Shortly after this experience, armed with my newly acquired perspective, I went to the temple and asked God what I should do. The answer came swiftly but, I didn’t want to do it. For all the awful things Dexter had done to me, I didn’t want to leave him. I felt like I couldn’t. I was miserable with him and yet I believed I was nothing without him. I was overwhelmed and despaired that I would never be able to get out. Maybe this was just what I got in life, this was the best I could─NO. I was suddenly yanked out of the suffocating depths of defeat by several sudden realizations. God loved me. He would never want his beloved child treated this way. I loved myself and was worth something. I was more than just a powerless victim. It was clear that Dexter had no intentions of changing. He was convinced there was nothing wrong and couldn’t admit he was abusive. He had made his decision, and it was time for me to make mine.
**********
“No. I won’t go back with you”, I say, determined. Dexter looks taken aback, surprised at my boldness. I pull my arm from his grasp and stand up, moving away from him. He stands as well, anger for the first time moving from his eyes to his face. He takes a step forward but at that moment, Sylvia speaks for the first time to ask him to sit back down. Still standing I reaffirm, “I’m not going back to the house, I won’t change my mind. My sister is coming to pick me up and I will be staying with her for now. I’ll come back later this week to get my things, now please leave.” My words are strong but I’m still shaking. I meet Dexter’s eyes and I can see outrage in his posture. For a moment, with balled fists, it looks like he will crack. But suddenly, the anger vanishes and his hands relax. His fury and frustration are replaced by defeat. With very few final words exchanged, Dexter walks out of the room and moments later I can hear our car pull out of the parking lot.

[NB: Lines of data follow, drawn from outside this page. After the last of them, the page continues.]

section
/-! SUPPORT. The frame of every command (O49): the mask of a list of parts has the bits of its members and no others. -/

namespace Sys2Proof.Machine

/-- A part stands in the list of all parts at the bit it has in a mask. -/
theorem Part.all_getElem_idx (p : Part) : Part.all[p.idx]? = some p := by cases p <;> rfl

theorem Part.idx_injective : Function.Injective Part.idx := fun p q h =>
  Option.some.inj (by rw [← Part.all_getElem_idx p, h, Part.all_getElem_idx q])

theorem mem_of_testBit_maskOf {p : Part} {l : List Part} (h : (maskOf l).testBit p.idx = true) : p ∈ l := by
  induction l with
  | nil => simp [maskOf] at h
  | cons q l ih =>
    have hbit : (2 ^ q.idx).testBit p.idx = true ∨ (maskOf l).testBit p.idx = true := by
      rw [← Bool.or_eq_true, ← Nat.testBit_or]; exact h
    cases hbit with
    | inl hq =>
      rw [Nat.testBit_two_pow, decide_eq_true_eq] at hq
      rw [Part.idx_injective hq]
      exact List.mem_cons_self
    | inr hl => exact List.mem_cons_of_mem q (ih hl)

/-- What keeps at the mask of a list changes only the parts of that list. -/
theorem Kept.onlyParts {l : List Part} {s t : State} (h : Kept (maskOf l) s t) : OnlyParts s t l :=
  h.only fun _ => mem_of_testBit_maskOf

/-- Settles O49: every command keeps at the mask of its list, and memory is one of the parts. -/
theorem commandsTouchTheirParts : Obligations.CommandsTouchTheirParts := by
  have frame : ∀ c s, Always c s (fun t => OnlyParts s t (touched c)) := fun c s t ht => ((exec_kept c s).out ht).onlyParts
  refine ⟨frame, fun c s hmem t ht a => ?_⟩
  have same : t.mem = s.mem := frame c s t ht .memory hmem
  rw [same]

end Sys2Proof.Machine
end

section
/-! SUPPORT. A bay's clocks and its timing sets (O13): the gate that needs a control core, what BCLK_CHANGE, CLOCK_UNLOCK and
PLL_RELOCK leave of the clocks, and what TSET_WRITE stores or refuses. -/

namespace Sys2Proof.Machine

/-! ### The gate that needs a control core (R22, R454) -/

theorem State.hostBayFirm_up {s : State} {b : Bay} {e : BitVec 16} (h : Ready s b e) (hc : s.coreOut = false) (k : State → State) :
    s.hostBayFirm b e k = k s := by
  unfold State.hostBayFirm
  rw [State.hostBay_ready h, hc]
  rfl

theorem State.hostBayFirm_out {s : State} {b : Bay} {e : BitVec 16} (h : Ready s b e) (hc : s.coreOut = true) (k : State → State) :
    s.hostBayFirm b e k = s.answer ST.STATE_LOCKED := by
  unfold State.hostBayFirm
  rw [State.hostBay_ready h, hc]
  rfl

theorem exec_bclkChange_up {s : State} {b : Bay} {e : BitVec 16} (h : Ready s b e) (hc : s.coreOut = false) (mhz : Nat) :
    exec (.bclkChange b e mhz) s = .next (s.changeBclk b mhz) :=
  congrArg Host.Outcome.next (State.hostBayFirm_up h hc _)

theorem exec_bclkChange_out {s : State} {b : Bay} {e : BitVec 16} (h : Ready s b e) (hc : s.coreOut = true) (mhz : Nat) :
    exec (.bclkChange b e mhz) s = .next (s.answer ST.STATE_LOCKED) :=
  congrArg Host.Outcome.next (State.hostBayFirm_out h hc _)

theorem exec_tsetWrite_up {s : State} {b : Bay} {e : BitVec 16} (h : Ready s b e) (hc : s.coreOut = false) (block : Bool) (d : Bytes) :
    exec (.tsetWrite b e block d) s = .next (s.tsetWrite b block d) :=
  congrArg Host.Outcome.next (State.hostBayFirm_up h hc _)

theorem exec_tsetWrite_out {s : State} {b : Bay} {e : BitVec 16} (h : Ready s b e) (hc : s.coreOut = true) (block : Bool) (d : Bytes) :
    exec (.tsetWrite b e block d) s = .next (s.answer ST.STATE_LOCKED) :=
  congrArg Host.Outcome.next (State.hostBayFirm_out h hc _)

/-- A command that only answers. -/
theorem Gives.onlyAnswer {c : Instr} {s : State} {st : Nat} (h : exec c s = .next (s.answer st)) :
    Gives c s (fun t => t.reply = { status := st } ∧ OnlyAnswer s t) :=
  ⟨_, h, rfl, rfl⟩

/-! ### An arming that loses its clock (R13, R35) -/

theorem State.armLost_of_not_arming {s : State} {b : Bay} (h : s.bst b = BS.IDLE → (s.bay b).arming = 0) : s.armLost b = s :=
  if_neg fun ⟨hidle, harm⟩ => harm (h hidle)

theorem State.armLost_of_arming {s : State} {b : Bay} (hidle : s.bst b = BS.IDLE) (harm : (s.bay b).arming ≠ 0) :
    s.armLost b = ((s.endArming b).setB b RBay.ARM_STATUS AS.CLOCK).event (evBay b 13) AS.CLOCK :=
  if_pos ⟨hidle, harm⟩

theorem State.endArming_lockMask (s : State) (b : Bay) : (s.endArming b).getO R.LOCK_MASK = s.getO R.LOCK_MASK :=
  (State.dropShares_hld (State.clearRun_hld (Hld.refl s))).get _ (by unfold holdObj; decide)

theorem State.armLost_lockMask (s : State) (b : Bay) : (s.armLost b).getO R.LOCK_MASK = s.getO R.LOCK_MASK := by
  unfold State.armLost
  split
  · rw [State.getO_event _ _ (evBay_lt (by decide)) (by decide)]
    exact (State.getO_setO_ne _ (lm_keyB b _) _).trans (State.endArming_lockMask s b)
  · rfl

theorem State.endArming_arming (s : State) (b : Bay) : ((s.endArming b).bay b).arming = 0 := by
  have h : (s.endArming b).bay b = ((s.clearRun b).modBay b (fun u => { u with patShare := false, capShare := false, locks := [] })).bay b := rfl
  rw [h, State.bay_modBay_same, State.clearRun, State.bay_modBay_same]

/-! ### BCLK_CHANGE (R12, R146) -/

theorem State.changeBclk_locked {s : State} {b : Bay} (hq : s.quiet b = false) (mhz : Nat) :
    s.changeBclk b mhz = s.answer ST.STATE_LOCKED := by
  unfold State.changeBclk
  simp only [hq, Bool.not_false, if_true]

theorem State.changeBclk_outOfRange {s : State} {b : Bay} {mhz : Nat} (hq : s.quiet b = true) (hr : mhz < 500 ∨ 1000 < mhz) :
    s.changeBclk b mhz = s.answer ST.OUT_OF_RANGE := by
  unfold State.changeBclk
  simp only [hq, Bool.not_true, Bool.false_eq_true, if_false]
  exact if_pos (hr.imp_right Or.inl)

/-- The lock of a bay whose BCLK changes is cleared, and the frequency is noted for the relock. -/
theorem State.changeBclk_taken {s : State} {b : Bay} {mhz : Nat} (hq : s.quiet b = true) (hlo : 500 ≤ mhz) (hhi : mhz ≤ 1000)
    (hfit : ∀ c ∈ chansOf b, roundDiv ((s.getC c RChan.DRV_MIN_PULSE : Int) * (mhz : Int)) 1000 ≤ 16777215) :
    (s.changeBclk b mhz).reply = {} ∧ (s.changeBclk b mhz).getO R.LOCK_MASK = clrBit (s.getO R.LOCK_MASK) b.val ∧
    ((s.changeBclk b mhz).bay b).relock = some mhz := by
  have fits : (chansOf b).any (fun c => decide (16777215 < roundDiv ((s.getC c RChan.DRV_MIN_PULSE : Int) * mhz) 1000)) = false := by
    rw [List.any_eq_false]
    intro c hc hwide
    exact absurd (hfit c hc) (Int.not_le.mpr (of_decide_eq_true hwide))
  have inRange : ¬(mhz < 500 ∨ 1000 < mhz ∨ False) := by simp only [or_false]; omega
  unfold State.changeBclk
  simp only [hq, fits, Bool.not_true, Bool.false_eq_true, if_false]
  rw [if_neg inRange]
  refine ⟨rfl, ?_, ?_⟩
  · rw [State.getO_ok, State.getO_modBay, State.modRoll, State.getO_modBay, State.getO_setO_same]
  · rw [State.bay_ok, State.bay_modBay_same]

/-! ### CLOCK_UNLOCK (R13) -/

/-- What the loss of a bay's BCLK leaves, before it is reported: an arming ended, the lock and what was still to be placed
gone, and the frequency the clock relocks at. -/
def State.clockLost (s : State) (b : Bay) : State :=
  ((s.armLost b).unlock b false).modBay b (fun u => { u with relock := some u.mhz })

theorem exec_clockUnlock_of_ne_run {s : State} {b : Bay} (hd : s.bayDown b = false) (hr : s.bst b ≠ BS.RUN) :
    exec (.clockUnlock b false) s = .next (s.clockLost b) := by
  show execClockUnlock b false s = _
  unfold execClockUnlock
  simp [hd, hr, State.clockLost]

theorem exec_clockUnlock_of_run {s : State} {b : Bay} (hd : s.bayDown b = false) (hr : s.bst b = BS.RUN) :
    exec (.clockUnlock b false) s = .next ((s.clockLost b).fault (0x110 + b.val) 0x28 1) := by
  show execClockUnlock b false s = _
  unfold execClockUnlock
  simp [hd, hr, State.clockLost]

theorem State.getO_clockLost (s : State) (b : Bay) {k : Nat} (h : k ≠ R.LOCK_MASK) : (s.clockLost b).getO k = (s.armLost b).getO k := by
  unfold State.clockLost
  rw [State.getO_modBay, unlock_getO, State.getO_setO_ne _ h]

theorem State.clockLost_lockMask (s : State) (b : Bay) : (s.clockLost b).getO R.LOCK_MASK = clrBit (s.getO R.LOCK_MASK) b.val := by
  unfold State.clockLost
  rw [State.getO_modBay, unlock_getO, State.getO_setO_same, State.armLost_lockMask]

theorem State.bay_clockLost (s : State) (b : Bay) :
    (s.clockLost b).bay b = { (s.armLost b).bay b with relock := some ((s.armLost b).bay b).mhz } := by
  unfold State.clockLost
  rw [State.bay_modBay_same, unlock_bay]

theorem State.clockLost_nothing_pending (s : State) (b : Bay) :
    ∀ c ∈ chansOf b, ((s.clockLost b).chan c).edges = [] ∧ ((s.clockLost b).chan c).strobes = [] :=
  fun c hc => by
    unfold State.clockLost
    rw [State.chan_modBay]
    exact (unlock_is (s.armLost b) b).2 c hc

theorem State.clockLost_ports {s : State} {b : Bay} (h : s.armLost b = s) : (s.clockLost b).ports = s.ports := by
  unfold State.clockLost
  rw [State.modBay_ports, unlock_ports, h]

theorem State.clockLost_onlyParts {s : State} {b : Bay} (h : s.armLost b = s) : OnlyParts s (s.clockLost b) [.objects, .bays, .pins] := by
  unfold State.clockLost
  rw [h]
  exact (State.modBay_kept (by decide) (State.unlock_kept (by decide) (Kept.refl s))).onlyParts

/-- An arming that the loss of the clock ends leaves the bay in IDLE, with CLOCK in ARM_STATUS (R13, R35). -/
theorem State.clockLost_of_arming {s : State} {b : Bay} (hidle : s.bst b = BS.IDLE) (harm : (s.bay b).arming ≠ 0) :
    (s.clockLost b).bst b = BS.IDLE ∧ ((s.clockLost b).bay b).arming = 0 ∧ (s.clockLost b).getB b RBay.ARM_STATUS = AS.CLOCK := by
  refine ⟨?_, ?_, ?_⟩
  · exact (State.getO_clockLost s b (lm_keyB b _).symm).trans (Eq.trans (State.armLost_bst (q := b) (Bst.refl s)) hidle)
  · rw [State.bay_clockLost, State.armLost_of_arming hidle harm, (ReportFrame.event _ _ _).bay_eq, State.bay_setB]
    exact State.endArming_arming s b
  · refine (State.getO_clockLost s b (lm_keyB b _).symm).trans ?_
    rw [State.armLost_of_arming hidle harm, State.getO_event _ _ (evBay_lt (by decide)) (eventObj_keyB (by decide))]
    exact State.getO_setO_same _ _ _

/-! ### Reports of the timing unit of a bay (R420, R422) -/

/-- A message that a timing unit forms rests on the epoch of its bay alone (R420). -/
theorem State.faultMsg_timing_congr {s t : State} {b : Bay} (h : t.getB b RBay.SITE_EPOCH = s.getB b RBay.SITE_EPOCH) (kind a : Nat) :
    t.faultMsg (0x110 + b.val) kind a = s.faultMsg (0x110 + b.val) kind a := by
  have hb : faultBay (0x110 + b.val) = some b := by
    unfold faultBay
    rw [dif_neg (by omega), if_pos (by omega)]
    exact congrArg some (Fin.ext (by dsimp only; omega))
  unfold State.faultMsg
  simp only [hb, h]

/-- A message that is not FATAL joins the end of a port's queue that has room (R422). -/
theorem State.ports_fault {s : State} {u kind : Nat} (a : Nat) (hk : severityOf kind ≠ 3) (hroom : (s.ports.get u []).length < 16) :
    (s.fault u kind a).ports.get u [] = s.ports.get u [] ++ [s.faultMsg u kind a] :=
  send_ports s (s.faultMsg u kind a) hk hroom

/-! ### PLL_RELOCK (R12, R117, R403) -/

/-- A bay's clock locks at the frequency noted, with its time unit; the taps of its paths leave both. -/
theorem State.relocked_clock {s : State} {b : Bay} {mhz : Nat} (h : (s.bay b).relock = some mhz) :
    (s.relocked b).bay b = { s.bay b with mhz := mhz, fine := true, relock := none } ∧
    (s.relocked b).getO R.LOCK_MASK = orBit (s.getO R.LOCK_MASK) b.val ∧ (s.relocked b).getB b RBay.TIME_UNIT = 250000000 / mhz := by
  unfold State.relocked
  rw [h]
  dsimp only
  generalize hu : s.modBay b (fun u => { u with mhz := mhz, fine := true, relock := none }) = u
  obtain ⟨hbays, hlow⟩ := retap_is ((u.setO R.LOCK_MASK (orBit (u.getO R.LOCK_MASK) b.val)).setB b RBay.TIME_UNIT (250000000 / mhz)) b
  refine ⟨?_, ?_, ?_⟩
  · unfold State.bay
    rw [hbays]
    show u.bay b = _
    rw [← hu, State.bay_modBay_same]
    rfl
  · rw [hlow _ (by decide)]
    refine (State.getO_setO_ne _ (lm_keyB b _) _).trans ?_
    rw [State.getO_setO_same, ← hu, State.getO_modBay]
  · exact (hlow _ (keyB_low (by decide))).trans (State.getO_setO_same _ _ _)

/-! ### TSET_WRITE (R119, R123, R124, R473) -/

/-- Whole sets, no more than the object takes and all within the store, are written one after the other. -/
theorem State.tsetWrite_sets {s : State} {b : Bay} {block : Bool} {d : Bytes} {n : Nat} (hq : s.quiet b = true) (hd : d.length = 680 * n)
    (h1 : 1 ≤ n) (hmax : n ≤ if block then 64 else 1) (hi : s.getB b RBay.TSET_INDEX + n ≤ 1024) :
    s.tsetWrite b block d =
      s.storeSets b ((List.range n).map (fun j => (s.getB b RBay.TSET_INDEX + j, slice d (680 * j) 680))) := by
  have hn : d.length / 680 = n := by omega
  unfold State.tsetWrite
  simp only [hq, hn, Bool.not_true, Bool.false_eq_true, if_false]
  exact if_neg (by omega)

/-- Sets without an offending bit are held, and nothing else changes but the answer. -/
theorem State.tsetWrite_holds {s : State} {b : Bay} {d : Bytes} {n : Nat} (hq : s.quiet b = true) (hd : d.length = 680 * n) (h1 : 1 ≤ n)
    (hn : n ≤ 64) (hi : s.getB b RBay.TSET_INDEX + n ≤ 1024) (hok : ∀ j, j < n → setError (slice d (680 * j) 680) = none) :
    ∃ ts, s.tsetWrite b true d = ({ s with tsets := ts } : State).ok ∧
      ∀ j p, j < n → p < (setRecords (slice d (680 * j) 680)).length →
        ts.get (tsetKey b (s.getB b RBay.TSET_INDEX + j) p) 0 = BitVec.ofNat 320 ((setRecords (slice d (680 * j) 680)).getD p 0) := by
  obtain ⟨ts, hts, hheld, _⟩ := storeSets_ok b (fun j => slice d (680 * j) 680) (s.getB b RBay.TSET_INDEX) n 0 s
    (fun j _ hj => hok j (by omega))
  refine ⟨ts, ?_, fun j p hj hp => hheld j p (Nat.zero_le j) (by omega) hp⟩
  rw [State.tsetWrite_sets (block := true) hq hd h1 hn hi, List.range_eq_range', hts]

/-- A set with an offending bit is refused, and TSET_ERROR names the set, the path and the bit. -/
theorem State.tsetWrite_refused {s : State} {b : Bay} {d : Bytes} {p i : Nat} (hq : s.quiet b = true) (hd : d.length = 680)
    (hi : s.getB b RBay.TSET_INDEX < 1024) (he : setError d = some (p, i)) :
    s.tsetWrite b false d =
      (s.setB b RBay.TSET_ERROR (s.getB b RBay.TSET_INDEX + p * 2 ^ 10 + i * 2 ^ 16)).answer ST.OUT_OF_RANGE := by
  have whole : slice d (680 * 0) 680 = d := by
    unfold slice
    rw [Nat.mul_zero, List.drop_zero, ← hd, List.take_length]
  rw [State.tsetWrite_sets (n := 1) (block := false) hq hd (Nat.le_refl 1) (Nat.le_refl 1) hi]
  simp only [List.range_one, List.map_cons, List.map_nil, State.storeSets, whole, he, Nat.add_zero]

I’m outside now, standing next to the small river that runs by the counseling office, waiting for my sister to pick me up. I have so many thoughts racing through my mind as quickly as the river beside me. What next? What am I supposed to do with my life now? What is life going to be like as an LDS divorced 21 year old? How can I ever come back from this? As I watch the little stream babbling along its way, small but constant, I realize that like the river, life will go on. I was once damned by my lack of self love and Dexter’s control. But now, I am determined to move forward and never let anyone, myself included, make me believe my worth is less than what it really is.